Neva Enfilade Of The Winter Palace
Originally designed as a series of five state rooms by the architect Francesco Rastrelli in 1753, they were transformed into an enfilade of three vast halls in 1790 by Giacomo Quarenghi. Following a fire in 1837 they were rebuilt under the direction of Vasily Stasov. Frequently used as the palace ballrooms, they formed a processional route, and were the focus of the imperial court. In 1915, the last Tsar, Nicholas II, had the enfilade transformed into a military hospital. Following the Russian Revolution of 1917, the enfilade, along with the remainder of the building, has been used as a series of exhibition halls of the State Hermitage Museum.
History
The palace was originally built in 1732, as an official residence for the Tsaritsa Anna I of Russia and designed by the architect Francesco Rastrelli. The Tsaritsa found the small Winter palace of Peter the Great insufficiently grand, and had taken over the neighbouring, and grander, palace of Admiral General Fyodor Matveyevich Apraksin, this she had rebuilt to form her own Winter Palace.

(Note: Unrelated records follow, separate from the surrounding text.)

theorem State.takeParts_cons (s : State) (p : FieldPart) (ps : List FieldPart) :
    s.takeParts (p :: ps) = (s.takePart p).takeParts ps := rfl

theorem State.takeParts_append (s : State) (ps qs : List FieldPart) :
    s.takeParts (ps ++ qs) = (s.takeParts ps).takeParts qs :=
  List.foldl_append

theorem State.takePart_outside (s : State) (p : FieldPart) : SameOutsideGroup s (s.takePart p) := by
  apply State.ext <;> simp [State.takePart]

theorem State.takeParts_outside (s : State) (ps : List FieldPart) : SameOutsideGroup s (s.takeParts ps) := by
  induction ps generalizing s with
  | nil => exact .refl s
  | cons p ps ih => exact (s.takePart_outside p).trans (ih (s.takePart p))

theorem State.takePart_dpc (s : State) (p : FieldPart) : (s.takePart p).dpc = s.dpc + 1 := by
  simp [State.takePart]

theorem State.takeParts_dpc (s : State) (ps : List FieldPart) :
    (s.takeParts ps).dpc = s.dpc + BitVec.ofNat 32 ps.length := by
  induction ps generalizing s with
  | nil => simp [State.takeParts]
  | cons p ps ih =>
    rw [State.takeParts_cons, ih, State.takePart_dpc, List.length_cons, Nat.add_comm, BitVec.ofNat_add,
      ← BitVec.add_assoc]
    rfl

theorem State.takeParts_nparts (s : State) (ps : List FieldPart) :
    (s.takeParts ps).nparts = s.nparts + BitVec.ofNat 6 ps.length := by
  induction ps generalizing s with
  | nil => simp [State.takeParts]
  | cons p ps ih =>
    rw [State.takeParts_cons, ih, List.length_cons, Nat.add_comm, BitVec.ofNat_add, ← BitVec.add_assoc]
    simp [State.takePart]

/-- What a part latches, by its range class (R122). -/
theorem State.takePart_latches (s : State) (p : FieldPart) :
    (s.takePart p).abs = (s.abs || p.isAbsent s.payLen.toNat) ∧
      (s.takePart p).oobp = (s.oobp || p.straddles s.payLen.toNat) ∧
      (s.takePart p).oobDpc = if s.oobp = false ∧ p.straddles s.payLen.toNat = true then s.dpc else s.oobDpc := by
  simp only [State.takePart, State.advance_abs, State.countPart_abs, State.advance_oobp, State.countPart_oobp,
    State.advance_oobDpc, State.countPart_oobDpc, FieldPart.straddles_iff]
  obtain ⟨habsent, hlatch⟩ | ⟨hin, hout, hlatch⟩ | ⟨hin, hrange, hlatch⟩ := latchPart_cases p.offset p.mask p.size s
  · have hnot : ¬p.offset.toNat < s.payLen.toNat := Nat.not_lt.mpr habsent
    simp [hlatch, FieldPart.isAbsent, FieldPart.straddles, habsent, hnot]
  · have hnot : ¬s.payLen.toNat ≤ p.offset.toNat := Nat.not_le.mpr hin
    cases hoobp : s.oobp <;> simp [hlatch, FieldPart.isAbsent, FieldPart.straddles, hin, hout, hnot, hoobp]
  · have hnot : ¬s.payLen.toNat ≤ p.offset.toNat := Nat.not_le.mpr hin
    have hnot' : ¬s.payLen.toNat < p.offset.toNat + p.size.toNat := Nat.not_lt.mpr hrange
    simp [hlatch, FieldPart.isAbsent, FieldPart.straddles, hnot, hnot']

/-- ABS after the parts tells whether one is absent, OOBP whether one straddles. -/
theorem State.takeParts_latches (s : State) (ps : List FieldPart) :
    (s.takeParts ps).abs = (s.abs || ps.any (·.isAbsent s.payLen.toNat)) ∧
      (s.takeParts ps).oobp = (s.oobp || ps.any (·.straddles s.payLen.toNat)) := by
  induction ps generalizing s with
  | nil => simp [State.takeParts]
  | cons p ps ih =>
    obtain ⟨habs, hoobp, -⟩ := s.takePart_latches p
    obtain ⟨ihabs, ihoobp⟩ := ih (s.takePart p)
    rw [State.takeParts_cons, ihabs, ihoobp, (s.takePart_outside p).payLen, habs, hoobp]
    simp [Bool.or_assoc]

/-- OOB_DPC keeps the first straddling part. -/
theorem State.takeParts_oobDpc_of_latched (h : s.oobp = true) (ps : List FieldPart) :
    (s.takeParts ps).oobDpc = s.oobDpc := by
  induction ps generalizing s with
  | nil => rfl
  | cons p ps ih =>
    obtain ⟨-, hoobp, hoobDpc⟩ := s.takePart_latches p
    rw [State.takeParts_cons, ih (by simp [hoobp, h]), hoobDpc]
    simp [h]

/-- The PART words of a group's parts, run from inside the group. -/
theorem run_takeParts {rest : List Instr} (hlegal : ∀ p ∈ ps, partLegal p.mask p.size = true)
    (hbusy : s.phase = .busy) (hpar : s.par.wf = true) (hfit : s.accw.toNat + composedWidth ps ≤ 48)
    (hlist : s.holdsList s.dpc.toNat (ps.map FieldPart.word ++ rest)) :
    Sys2Proof.core.run ps.length s = .next (s.takeParts ps) ∧
      (s.takeParts ps).holdsList (s.takeParts ps).dpc.toNat rest := by
  induction ps generalizing s with
  | nil => exact ⟨rfl, hlist⟩
  | cons p ps ih =>
    obtain ⟨hp, hps⟩ := List.forall_mem_cons.mp hlegal
    obtain ⟨hlt, -, htail⟩ := State.holdsList_cons.mp hlist
    rw [composedWidth] at hfit
    have hstep : step s = .next (s.takePart p) :=
      (step_of_holdsList hbusy hlist).trans (exec_of_ok (wordEffect_part hp (by omega)))
    have hsame := s.takePart_outside p
    have hdpc : (s.takePart p).dpc.toNat = s.dpc.toNat + 1 :=
      (congrArg BitVec.toNat (s.takePart_dpc p)).trans (dpc_add_toNat hpar hlt)
    rw [List.length_cons, run_succ_of_step hstep]
    refine ih hps (hsame.phase.trans hbusy) (hsame.par ▸ hpar) ?_ ?_
    · rw [State.takePart_accw (by omega)]
      omega
    · rw [hdpc]
      exact htail.of_same_desc hsame.par hsame.desc

end TakeParts

/-! ### Field groups with a part out of range (R130, R131, R149) -/

theorem FieldSpec.group_length (f : FieldSpec) : f.group.length = f.parts.length + 1 := by
  simp [FieldSpec.group]

section Group

variable {f : FieldSpec} {s t : State}

theorem State.groupClosed.clearGroup_eq (h : s.groupClosed) : s.clearGroup = s := by
  obtain ⟨hacc, haccw, hnparts, habs, hoobp, hoobDpc⟩ := h
  apply State.ext <;> simp [hacc, haccw, hnparts, habs, hoobp, hoobDpc]

/-- At the FIELD word of a well-formed group the group is open. -/
theorem State.groupClosed.takeParts_open (h : s.groupClosed) (hwf : f.wf = true) :
    (s.takeParts f.parts).nparts ≠ 0#6 := by
  obtain ⟨hne, hlegal, hwidth, -⟩ := FieldSpec.wf_iff.mp hwf
  obtain ⟨-, -, hnparts, -, -, -⟩ := h
  have hpos := List.length_pos_iff.mpr hne
  have hle := (length_le_composedWidth hlegal).trans hwidth
  rw [State.takeParts_nparts, hnparts]
  bv_omega

/-- A field group runs as its parts, then its FIELD word. -/
theorem run_group (hwf : f.wf = true) (hbusy : s.phase = .busy) (hclosed : s.groupClosed) (hpar : s.par.wf = true)
    (hlist : s.holdsList s.dpc.toNat f.group) (hfield : exec f.word (s.takeParts f.parts) = .next t) :
    Sys2Proof.core.run f.group.length s = .next t := by
  obtain ⟨-, hlegal, hwidth, -⟩ := FieldSpec.wf_iff.mp hwf
  obtain ⟨-, haccw, -, -, -, -⟩ := hclosed
  obtain ⟨hparts, hword⟩ := run_takeParts hlegal hbusy hpar (by simpa [haccw] using hwidth) hlist
  rw [FieldSpec.group_length, run_add_of_run hparts]
  exact run_one_of_step ((step_of_holdsList ((s.takeParts_outside f.parts).phase.trans hbusy) hword).trans hfield)

end Group

/-- Settles O33: the parts latch ABS and FIELD emits the absent record, on a state that differs from the one before the
group in DPC and the field-group registers alone. -/
theorem fieldGroupAbsent : Obligations.FieldGroupAbsent := by
  unfold Obligations.FieldGroupAbsent
  intro f s hwf hbusy hclosed hpar hlist hroom habsent
  obtain ⟨-, -, -, hdiv⟩ := FieldSpec.wf_iff.mp hwf
  have hsame := s.takeParts_outside f.parts
  have habs : (s.takeParts f.parts).abs = true := by
    rw [(s.takeParts_latches f.parts).1, Bool.or_eq_true, List.any_eq_true]
    simp only [FieldPart.isAbsent_iff]
    exact .inr habsent
  have hroom' : (s.takeParts f.parts).resCount.toNat ≠ (s.takeParts f.parts).par.resCap := by
    rw [hsame.resCount, hsame.par]
    exact hroom.ne
  generalize hr : absentRecord f.tag f.div = r
  have heffect : wordEffect f.word (s.takeParts f.parts) =
      .ok (((s.takeParts f.parts).clearGroup.append r).setFlag .absent).advance := by
    rw [← hr]
    exact fieldWord_of_absent (hclosed.takeParts_open hwf) hdiv habs hroom'
  rw [hsame, hclosed.clearGroup_eq, s.takeParts_dpc] at heffect
  obtain ⟨hlast, hcount, hothers⟩ := emits_of_append hpar hroom rfl rfl
    (t := (({ s with dpc := s.dpc + BitVec.ofNat 32 f.parts.length }.append r).setFlag .absent).advance)
  refine ⟨_, run_group hwf hbusy hclosed hpar hlist (exec_of_ok heffect), hr ▸ hlast, hothers, hcount, ?_,
    getLsbD_or_flag s.status .absent, rfl⟩
  have hdpc : s.dpc + BitVec.ofNat 32 f.parts.length + 1 = s.dpc + BitVec.ofNat 32 f.group.length := by
    rw [FieldSpec.group_length, BitVec.ofNat_add, BitVec.add_assoc]
    rfl
  exact (congrArg BitVec.toNat hdpc).trans (dpc_add_toNat hpar hlist.1)

/-- OOB_DPC after a group whose parts before part `k` are in range and whose part `k` straddles. -/
theorem State.groupClosed.takeParts_oobDpc {s : State} (h : s.groupClosed) {ps : List FieldPart} {k : Nat}
    (hk : k < ps.length) (hstraddles : (ps[k]).straddles s.payLen.toNat = true)
    (hbefore : ∀ p ∈ ps.take k, p.offset.toNat + p.size.toNat ≤ s.payLen.toNat) :
    (s.takeParts ps).oobDpc = s.dpc + BitVec.ofNat 32 k := by
  obtain ⟨-, -, -, -, hoobp0, -⟩ := h
  have hoobp : (s.takeParts (ps.take k)).oobp = false := by
    rw [(s.takeParts_latches _).2, hoobp0, Bool.false_or, List.any_eq_false]
    intro p hp
    rw [FieldPart.straddles_iff]
    exact fun hst => absurd hst.2 (Nat.not_lt.mpr (hbefore p hp))
  obtain ⟨-, hlatch, hfirst⟩ := (s.takeParts (ps.take k)).takePart_latches ps[k]
  rw [(s.takeParts_outside _).payLen, hstraddles] at hlatch hfirst
  calc (s.takeParts ps).oobDpc
      = (((s.takeParts (ps.take k)).takePart ps[k]).takeParts (ps.drop (k + 1))).oobDpc := by
        rw [← State.takeParts_cons, ← List.drop_eq_getElem_cons hk, ← State.takeParts_append, List.take_append_drop]
    _ = ((s.takeParts (ps.take k)).takePart ps[k]).oobDpc :=
        State.takeParts_oobDpc_of_latched (hlatch.trans (Bool.or_true _)) _
    _ = (s.takeParts (ps.take k)).dpc := hfirst.trans (if_pos ⟨hoobp, rfl⟩)
    _ = s.dpc + BitVec.ofNat 32 k := by rw [State.takeParts_dpc, List.length_take_of_le hk.le]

During the reign of Anna's successor, Elizabeth, Rastrelli, still working to his original plan, devised an entirely new scheme in 1753, on a colossal scale—the present Baroque Winter Palace (externally the palace seen today); the Tsaritsa wanted the palace to exceed in beauty and size all other European royal palaces. The expedited completion of the palace became a matter of national honour to the Empress, and to pay for it taxes were increased on salt and alcohol to fund the extra costs, although the Russian people were already burdened by taxes to pay for Russia's wars. The final cost was 2,500,000 rubles. By 1759, shortly before Elizabeth's death, an imperial palace truly worthy of the name was nearing completion; at that time, the Neva enfilade contained five principal state rooms. Work continued during the short reign of Elizabeth's nephew Peter III and on into the reign of Peter's widow Catherine the Great.
During Catherine the Great's reign, Neoclassicism came into vogue, and the new Tsaritsa was a great admirer. Rastrelli was dismissed and new architects working in the new fashions were employed. During this period, the original ornate rococo decoration of the palace was replaced with the more simple and stark neoclassicism which is a hallmark of the palace today. The Neva enfilade was completely redesigned between 1790 and 1793 by the architect Giacomo Quarenghi. Taking in the floor above, he transformed the original five rooms into three vast halls: the Concert Hall, the Great Hall and the Great Ante-Room. They were decorated in classical style with faux marbre and columns supporting life size statues.
Following a disastrous fire which destroyed most of the Winter Palace's interiors in 1837, the halls were recreated in similar style by the architect Vasily Stasov.
Court use of the enfilade
Until 1905, during the winter months, the Tsar and Tsaritsa were traditionally resident in the palace; this was the period of the Saint Petersburg social season and the first floor piano nobile would be in near constant use. The remainder of the year the imperial couple resided elsewhere, and the palace housed the staff and the officials of the monarchy, who occupied the ground and second floors. The halls of the enfilade were designed to form an important part in the ceremonial life of the court, not just as ballrooms for festivities but for processional use. From the entrance to the private apartments at the western end of the Concert Hall, imperial processions would proceed in state through the enfilade to the Jordan Staircase or turn and continue through the eastern state rooms.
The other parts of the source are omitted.